DETAILED DESCRIPTION

The invention will be described more fully hereinafter with reference to the accompanying drawings, in which example embodiments of the invention are shown. This invention may, however, be embodied in many different forms and should not be construed as limited to the example embodiments set forth herein. Rather, the disclosed embodiments are provided so that this disclosure will be thorough and complete, and will fully convey the scope of the invention to those skilled in the art. In the drawings, the size and relative sizes of layers and regions may be exaggerated for clarity unless express so defined herein. Moreover, each embodiment described and illustrated herein includes its complementary conductivity type embodiment as well. Like numbers refer to like elements throughout.

It will be understood that, although the terms first, second, third, etc. may be used herein to describe various elements, components, regions, layers and/or sections, these elements, components, regions, layers and/or sections should not be limited by these terms. These terms maybe only used to distinguish one element, component, region, layer and/or section from another region, layer and/or section. Terms such as “first,” “second,” and other numerical terms when used herein do not imply a sequence or order unless clearly indicated by the context. Thus, a first element, component, region, layer and/or section discussed below could be termed a second element, component, region, layer and/or section without departing from the teachings of the embodiments.

Spatially relative terms, such as “inner,” “outer,” “beneath,” “below,” “lower,” “above,” “upper” and the like, may be used herein for ease of description to describe one element and/or feature's relationship to another element(s) and/or feature(s) as illustrated in the figures. Spatially relative terms maybe intended to encompass different orientations of the device in use or operation in addition to the orientation depicted in the figures. For example, if the device in the figures is turned over, elements described as “below” and/or “beneath” other elements or features would then be oriented “above” the other elements or features. Thus, the example term “below” can encompass both an orientation of above and below. The device may be otherwise oriented (rotated 90 degrees or at other orientations) and the spatially relative descriptors used herein interpreted accordingly.

The terminology used herein is for the purpose of describing particular embodiments only and is not intended to be limiting. As used herein, the singular terms “a”, “an,” and “the” may be intended to include the plural forms as well, unless the context clearly indicates otherwise. The terms “comprises,” “comprising,” “includes” and/or “including” are inclusive and therefore specify the presence of stated features, integers, steps, operations, elements, and/or components, but do not preclude the presence or addition of one or more other features, integers, steps, operations, elements, components, and/or groups thereof. The method steps, processes, and operations described herein are not to be construed as necessarily requiring their performance in the particular order discussed or illustrated, unless specifically identified as an order of performance. It is also to be understood that additional or alternative steps may be employed.

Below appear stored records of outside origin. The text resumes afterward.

-- ==== Sys2Proof/Machine/FwOps.lean ====
section
/-! DEFINITION. Operations of boot and firmware (04): the flash and its images, measurement and its log, quotes, the boot
ROM, the service tables (R219). -/

namespace Sys2Proof.Machine

/-! ### The flash (R76) -/

/-- The byte of an unlisted flash address: an erased NOR cell (PRESUMED). -/
def flashErased : Byte := 0xFF#8

/-- The stored byte of a flash address. -/
def flashGet : List Host.Cell → Nat → Byte
  | [], _ => flashErased
  | (j, v) :: t, a => if j = a then v else flashGet t a

/-- Store a byte, keeping addresses rising and no entry equal to an erased byte. -/
def flashSet : List Host.Cell → Nat → Byte → List Host.Cell
  | [], a, v => if v = flashErased then [] else [(a, v)]
  | (j, w) :: t, a, v =>
    if j < a then (j, w) :: flashSet t a v
    else if j = a then (if v = flashErased then t else (a, v) :: t)
    else if v = flashErased then (j, w) :: t else (a, v) :: (j, w) :: t

/-- The canonical form of the flash: addresses strictly rising, no entry of an erased byte. -/
def flashOk : List Host.Cell → Bool
  | [] => true
  | [(_, v)] => v != flashErased
  | (a, v) :: (b, w) :: t => v != flashErased && a < b && flashOk ((b, w) :: t)

/-- Bytes of the flash. -/
def Chip.flashBytes (c : Chip) (a n : Nat) : List Byte := (List.range n).map (fun i => flashGet c.fw.flash (a + i))

/-- A flash program clears bits of each byte (NOR, PRESUMED) from an address on. -/
def flashProgram (f : List Host.Cell) : Nat → List Byte → List Host.Cell
  | _, [] => f
  | a, b :: t => flashProgram (flashSet f a (flashGet f a &&& b)) (a + 1) t

/-- A flash erase of 64 KiB. -/
def flashErase (f : List Host.Cell) (a : Nat) : List Host.Cell := f.filter (fun x => x.1 < a || a + 65536 ≤ x.1)

/-! ### Images (R76 to R79) -/

/-- Component TYPE codes. -/
def cpFW : Nat := 1
def cpUCODE : Nat := 2
def cpCONFIG : Nat := 3
def cpTABLES : Nat := 4

/-- A component entry of the header (R76). -/
structure CompEnt where
  typ : Nat
  off : Nat
  len : Nat
  format : Nat
  version : BitVec 64
  digest : BitVec 384

/-- A well-formed header. -/
structure ImgHead where
  version : BitVec 64
  signed : Bool
  comps : List CompEnt

/-- The base address of a bank. -/
def bankBase (b : Nat) : Nat := 33554432 * (b % 2)

/-- The greatest length of a component (R77). -/
def compMax (typ : Nat) : Nat :=
  match typ with
  | 1 => 3145728
  | 2 => 2097152
  | _ => 1048576

/-- A component entry from its 80 bytes. -/
def compOf (b : List Byte) : CompEnt :=
  { typ := leAt b 0 1, off := leAt b 4 4, len := leAt b 8 4, format := leAt b 12 4, version := BitVec.ofNat 64 (leAt b 16 8)
    digest := BitVec.ofNat 384 (beVal (bytesAt b 24 48)) }

/-- Two components do not overlap. -/
def apart (x y : CompEnt) : Bool := x.off + x.len ≤ y.off || y.off + y.len ≤ x.off

/-- A component entry is in place (R79). -/
def compOk (x : CompEnt) : Bool :=
  1 ≤ x.typ && x.typ ≤ 4 && x.off + x.len ≤ 33554432 && x.len ≤ compMax x.typ

/-- The header of a bank, none where it is malformed (R79). -/
def Chip.header (c : Chip) (bank : Nat) : Option ImgHead :=
  let a := bankBase bank
  let h := c.flashBytes a 24
  let n := leAt h 6 2
  if leAt h 0 4 ≠ 0x49514855 ∨ leAt h 4 2 ≠ 1 ∨ n = 0 ∨ 4 < n then none
  else
    let comps := (List.range n).map (fun i => compOf (c.flashBytes (a + 24 + 80 * i) 80))
    let once (t : Nat) : Bool := (comps.filter (fun x => x.typ == t)).length ≤ 1
    let has (t : Nat) : Bool := comps.any (fun x => x.typ == t)
    if comps.all compOk && once 1 && once 2 && once 3 && once 4 && has 1 && has 2 &&
        comps.all (fun x => comps.all (fun y => x.typ == y.typ || apart x y)) &&
        leAt (c.flashBytes (a + 4092) 4) 0 4 == (crc32c (c.flashBytes a 4092)).toNat then
      some { version := BitVec.ofNat 64 (leAt h 8 8), signed := leAt h 16 4 % 2 == 1, comps := comps }
    else none

/-- A component of an image. -/
def ImgHead.comp? (h : ImgHead) (typ : Nat) : Option CompEnt := h.comps.find? (fun x => x.typ == typ)

/-- The bytes of a component. -/
def Chip.compBytes (c : Chip) (bank : Nat) (x : CompEnt) : List Byte := c.flashBytes (bankBase bank + x.off) x.len

/-! ### Measurement (R87 to R91) -/

/-- MEAS_i takes a digest: SHA-384 of MEAS_i and the digest (R87). -/
def measNext (m : Vector (BitVec 384) 8) (i : Nat) (d : BitVec 384) : Vector (BitVec 384) 8 :=
  m.set! i (sha384 (digestBytes (m[i]!) ++ digestBytes d))
def Chip.extend (c : Chip) (i : Nat) (d : BitVec 384) : Chip := c.updFw (fun f => { f with meas := measNext f.meas i d })

/-- The measurement registers after the log entries up to a SEQ, by replay (R89). -/
def Chip.measAt (c : Chip) (seq : Word) : Vector (BitVec 384) 8 :=
  (c.fw.log.filter (fun e => e.seq.toNat ≤ seq.toNat)).foldl (fun m e => if e.meas < 8 then measNext m e.meas e.digest else m)
    c.fw.base

/-- The log takes no further extend (R91). -/
def Chip.logFull (c : Chip) : Bool := 1024 ≤ c.fw.log.length

/-- Append a log entry (R89), which a full log does not take; LOG_FULL at 1,000 entries (R91); a Bead record is due (R95). -/
def Chip.logPut (c : Chip) (kind meas detail : Nat) (time version : BitVec 64) (d : BitVec 384) : Chip :=
  if c.logFull then c else
  let c := c.updFw (fun f =>
    { f with log := f.log ++ [⟨f.logNext, kind, meas, detail, time, version, d⟩], logNext := f.logNext + 1#32 })
  let c := c.updBead (fun b => { b with attestDue := true })
  let n := c.fw.log.length
  if n = 1000 then c.post (c.ev 0x0908 0 0 [n]) else c

/-- Extend a measurement register and log it; an extend that cannot be logged is refused (R88, R91). -/
def Chip.measure (c : Chip) (i kind : Nat) (time version : BitVec 64) (d : BitVec 384) : Chip :=
  if c.logFull then c else (c.extend i d).logPut kind i 0 time version d

/-- The end of a roll (R103), once every basin is done: the staging half becomes the active one. -/
def Chip.rollEnd (c : Chip) : Chip :=
  match c.fw.roll with
  | none => c
  | some r =>
    if r.basins.all (fun b => b.complete) then
      let c := c.updFw (fun f =>
        { f with roll := none, ucodeVersion := r.version, reloadActive := f.reloadStaging, reloadStaging := f.reloadActive
                 active := f.staging, staging := f.active })
      c.setSt .BOOT_STATUS F.BOOT_STATUS_UBANK r.bank
    else c

/-- Engines load the microcode of a half. -/
def Chip.loadEngines (c : Chip) (es : List Engine) (h : Half) : Chip :=
  c.each es (fun c e => c.updEng e (fun x => { x with ucode := some h.digest }))

/-- A basin's roll is done (R102): its spares are loaded anew, KIND 0x05, ROLL_BASIN_DONE (0x0905). The log entry
extends nothing, its DIGEST is 0 (DESIGN CHOICE, log entry 231). -/
def Chip.rollBasinDone (c : Chip) (b : Basin) (rolled : Nat) : Chip :=
  match c.fw.roll with
  | none => c
  | some r =>
    let x : RollBasin := { rolled := rolled, complete := true, stalled := false, done := [] }
    let c := c.updFw (fun f => { f with roll := some { r with basins := r.basins.set b x }, ucodeVersion := r.version })
    let c := c.loadEngines (((List.range 32).map (engineAt b.val)).filter (fun e => (c.engines[e]).role == .spare)) c.fw.staging
    let c := c.logPut 5 0xFF b.val c.sei.time r.version 0
    (c.post (c.ev 0x0905 0 b.val [b.val, r.version.toNat])).rollEnd

/-- The SEQ of the newest log entry, as a quote carries it. -/
def Chip.logCount (c : Chip) : Nat := (c.fw.logNext - 1#32).toNat

/-- Bytes 56 to 471 of a quote: the measurements given and the versions (R93, R95). -/
def Chip.quoteCoreOf (c : Chip) (m : Vector (BitVec 384) 8) : List Byte :=
  m.toList.flatMap digestBytes ++ leBytes 8 c.fw.fwVersion.toNat ++ leBytes 8 c.fw.ucodeVersion.toNat ++
    leBytes 8 c.fw.configVersion.toNat ++ leBytes 8 c.fw.tablesVersion.toNat

/-- Bytes 56 to 471 of a quote taken now. -/
def Chip.quoteCore (c : Chip) : List Byte := c.quoteCoreOf c.fw.meas

/-- A quote of 576 bytes (R93) over the measurements given, signed by the signing unit. -/
def Chip.quoteOf (c : Chip) (m : Vector (BitVec 384) 8) (nonce : List Byte) : List Byte :=
  let flags := bitOf c.fw.roll.isSome + 2 * bitOf (c.bit .BOOT_STATUS F.BOOT_STATUS_RECOVERY) + 4 * bitOf c.fw.logTrimmed +
    8 * bitOf (c.get .BOOT_STATUS F.BOOT_STATUS_DIG_MISMATCH != 0)
  let b := leBytes 2 1 ++ leBytes 2 flags ++ leBytes 4 c.logCount ++ bytesAt nonce 0 32 ++ leBytes 8 Config.serial.toNat ++
    leBytes 4 0x9600 ++ leBytes 4 Config.gradeCode ++ c.quoteCoreOf m ++ leBytes 8 c.sei.time.toNat
  b ++ bytesAt (Config.sign b) 0 96

/-- A quote of the measurements as they stand (R93). -/
def Chip.quoteBytes (c : Chip) (nonce : List Byte) : List Byte := c.quoteOf c.fw.meas nonce

/-- A quote built without firmware, in a recovery boot (R96). -/
def Chip.quoteRom (c : Chip) (nonce : List Byte) : List Byte :=
  let b := leBytes 2 1 ++ leBytes 2 2 ++ leBytes 4 0 ++ bytesAt nonce 0 32 ++ leBytes 8 Config.serial.toNat ++
    leBytes 4 0x9600 ++ leBytes 4 Config.gradeCode ++ c.fw.meas.toList.flatMap digestBytes ++ leBytes 8 0 ++ leBytes 8 0 ++
    leBytes 8 0 ++ leBytes 8 0 ++ leBytes 8 0
  b ++ bytesAt (Config.sign b) 0 96

/-! ### The boot ROM (R80, R81, R83, R85) -/

/-- A field of BOOT_STATUS. -/
def Chip.bootSt (c : Chip) (f : Field) (v : Nat) : Chip := c.setSt .BOOT_STATUS f v

/-- One occurrence of source BOOT before firmware runs (R326): SIG invalid or mismatch, FALLBACK, RECOVERY. -/
def Chip.bootFault (c : Chip) : Chip := c.fault .boot (c.ev 0x0901 0 0 [])

/-- The ROM enters recovery (R85): no fetch, the register window over the service port only. -/
def Chip.bootRecovery (c : Chip) : Chip :=
  let c := c.bootSt F.BOOT_STATUS_RECOVERY 1
  let c := c.updClk (fun k => { k with boot := .recovery, wdt := none })
  c.bootFault

/-- SIGNER_KEY has the hash in OTP: SHA-384 of its 97 bytes (PRESUMED, log entry 4: the manual names no hash function). -/
def keyHashMatches (key : List Byte) : Bool := sha384 key == Config.keyHash

/-- The SIG result of an image (R81 step 3, R83). Where the key misses the hash and the signature is invalid too, the key's code 0b11
is reported (DESIGN CHOICE, log entry 185: the manual gives no order). -/
def Chip.sigOf (c : Chip) (bank : Nat) (h : ImgHead) : Nat :=
  let a := bankBase bank
  let key := c.flashBytes (a + 440) 97
  if !h.signed || !Config.keyHashProgrammed then 0
  else if !keyHashMatches key then 3
  else if ecdsaValid key (c.flashBytes (a + 344) 96) (c.flashBytes a 344) then 1
  else 2

/-- Fetch and measure one component (R81 step 4): its digest extends its register, and a digest that differs from the
declared one marks it (R83), an occurrence of source BOOT (R326). -/
def Chip.fetchComp (c : Chip) (bank : Nat) (h : ImgHead) (typ : Nat) : Chip :=
  match h.comp? typ with
  | none => c
  | some x =>
    let code := c.compBytes bank x
    let d := sha384 code
    let c := c.measure typ 1 0#64 x.version d
    let c := if d = x.digest then c
      else (c.bootSt F.BOOT_STATUS_DIG_MISMATCH (c.get .BOOT_STATUS F.BOOT_STATUS_DIG_MISMATCH ||| 2 ^ (typ - 1))).fault .boot
        (c.ev 0x0907 0 0 [typ])
    c.updFw (fun f =>
      match typ with
      | 1 => { f with fwDigest := d, fwVersion := x.version }
      | 2 => { f with ucodeVersion := x.version, active := ⟨code, x.version, x.format, d⟩ }
      | _ => f)

/-- The image chosen is fetched; Headspring pair A is released and the boot watchdog starts (R81, R84). -/
def Chip.bootImage (c : Chip) (bank : Nat) (h : ImgHead) : Chip :=
  let c := (c.bootSt F.BOOT_STATUS_BANK bank).bootSt F.BOOT_STATUS_UBANK bank
  let sig := c.sigOf bank h
  let c := c.bootSt F.BOOT_STATUS_SIG sig
  let c := if 2 ≤ sig then c.bootFault else c
  let c := c.each [cpFW, cpUCODE, cpCONFIG, cpTABLES] (fun c t => c.fetchComp bank h t)
  let c := c.updFw (fun f => { f with imageVersion := h.version, pairB := false })
  let now := c.clk.now
  c.updClk (fun k => { k with boot := .firmware, wdt := some (now + sec 2) })

/-- The boot ROM from its start (R80, R81). -/
def Chip.bootRom (c : Chip) : Chip :=
  let c := c.updFw (fun f => { f with meas := Vector.replicate 8 0, base := Vector.replicate 8 0 })
  let c := c.measure 0 1 0#64 0#64 Config.romDigest
  let ovr (f : Field) : Bool := c.bit .BOOT_OVR f
  let strap (i : Nat) : Bool := c.bitAt .GLB_STRAP F.GLB_STRAP_STRAP i
  if strap 1 then c.bootRecovery
  else if ovr F.BOOT_OVR_RECOVER then
    ((c.setF .BOOT_OVR F.BOOT_OVR_RECOVER 0).setF .BOOT_OVR F.BOOT_OVR_WDT_FAILS 0).bootRecovery
  else
    let bank := if ovr F.BOOT_OVR_VALID then c.get .BOOT_OVR F.BOOT_OVR_BANK else bitOf (strap 0)
    let c := if ovr F.BOOT_OVR_VALID && ovr F.BOOT_OVR_ONCE then c.setF .BOOT_OVR F.BOOT_OVR_VALID 0 else c
    match c.header bank with
    | some h => c.bootImage bank h
    | none =>
      let c := (c.bootSt F.BOOT_STATUS_FALLBACK 1).bootFault
      match c.header (1 - bank) with
      | some h => c.bootImage (1 - bank) h
      | none => c.bootRecovery

/-! ### Service tables (R213, R219) -/

/-- A match rule from its 16 bytes (R207). -/
def ruleOf (b : List Byte) : MatchRule :=
  let at_ (i : Nat) : Byte := b.getD i 0#8
  { cls := at_ 0, sub := at_ 1, proto := at_ 2, mask := at_ 3, vid := BitVec.ofNat 16 (leAt b 4 2),
    pid := BitVec.ofNat 16 (leAt b 6 2), portFirst := leAt b 8 1, portLast := leAt b 9 1, kind := leAt b 10 1,
    profile := leAt b 11 1, stream := BitVec.ofNat 16 (leAt b 12 2), out := BitVec.ofNat 16 (leAt b 14 2) }

/-- The rules and keymaps of a TABLES component (R219); none where its counts are out of range or it is too short. -/
def tablesOf (b : List Byte) : Option (List MatchRule × List (Nat × List Byte)) :=
  let r := leAt b 0 2
  let k := leAt b 2 2
  if 64 < r ∨ 8 < k ∨ b.length < 8 + 16 * r + 512 * k then none
  else
    some ((List.range r).map (fun i => ruleOf (bytesAt b (8 + 16 * i) 16)),
          (List.range k).map (fun i => (i, bytesAt b (8 + 16 * r + 512 * i) 512)))

/-- The pages that tables take: 22 per keymap, and those of the rules (R219). -/
def tablePages (rules : List MatchRule) (maps : List (Nat × List Byte)) : List Nat :=
  maps.flatMap (fun m => (List.range keymapPages).map (fun j => keymapPages * m.1 + j)) ++
    (List.range ((16 * rules.length + 23) / 24)).map (fun j => rulePage0 + j)

/-- The number of a table page. -/
def Chip.pageOf (c : Chip) (cid : Nat) : Nat :=
  match (c.ctx cid).body with
  | .page i => i
  | _ => 0

/-- New tables in force: their pages allocated in H_MGMT, those of the rules and keymaps they replace freed, further keymaps
left as they stand (R213); a refusal leaves the old ones (R219). -/
def Chip.putTables (c : Chip) (bank : Nat) (rules : List MatchRule) (maps : List (Nat × List Byte)) : Except Nat Chip :=
  let pages := tablePages rules maps
  match Chip.allocMany pages.length hMGMT (.of tSERVICE) pages.length [] c with
  | (.error v, _) => .error v
  | (.ok cids, c) =>
    let stays (i : Nat) : Bool := maps.length * keymapPages ≤ i && i < rulePage0
    let old := c.svc.pages.filter (fun x => !stays (c.pageOf x))
    let kept := c.svc.pages.filter (fun x => stays (c.pageOf x))
    let c := c.each (cids.zip pages) (fun c x => c.setBody x.1 (.page x.2))
    let c := c.updSvc (fun v =>
      { v with rules := rules, pages := kept ++ cids, tablesBank := some bank, lostPages := v.lostPages.filter stays
               keymaps := maps.foldl (fun l m => insertNat l m.1 m.2) v.keymaps })
    .ok (c.each old Chip.freeCtx)

/-- The TABLES component of a bank applied, as TABLES_APPLY and the boot do, measured or not. -/
def Chip.applyTables (c : Chip) (bank : Nat) : Except Nat (CompEnt × Chip) :=
  match (c.header bank).bind (fun h => h.comp? cpTABLES) with
  | none => .error rBAD_ARG
  | some x =>
    match tablesOf (c.compBytes bank x) with
    | none => .error rBAD_ARG
    | some (r, m) =>
      match c.putTables bank r m with
      | .error v => .error v
      | .ok c => .ok (x, c.updFw (fun f => { f with tablesVersion := x.version }))

end Sys2Proof.Machine
end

Example embodiments of the invention are described herein with reference to cross-section illustrations that are schematic illustrations of idealized embodiments (and intermediate structures) of the invention. As such, variations from the shapes of the illustrations as a result, for example, of manufacturing techniques and/or tolerances, may be expected. Thus, the disclosed example embodiments of the invention should not be construed as limited to the particular shapes of regions illustrated herein unless expressly so defined herein, but are to include deviations in shapes that result, for example, from manufacturing. Thus, the regions illustrated in the figures are schematic in nature and their shapes are not intended to illustrate the actual shape of a region of a device and are not intended to limit the scope of the invention, unless expressly so defined herein.

Unless otherwise defined, all terms (including technical and scientific terms) used herein have the same meaning as commonly understood by one of ordinary skill in the art to which this invention belongs. It will be further understood that terms, such as those defined in commonly used dictionaries, should be interpreted as having a meaning that is consistent with their meaning in the context of the relevant art and the present disclosure, and will not be interpreted in an idealized or overly formal sense unless expressly so defined herein.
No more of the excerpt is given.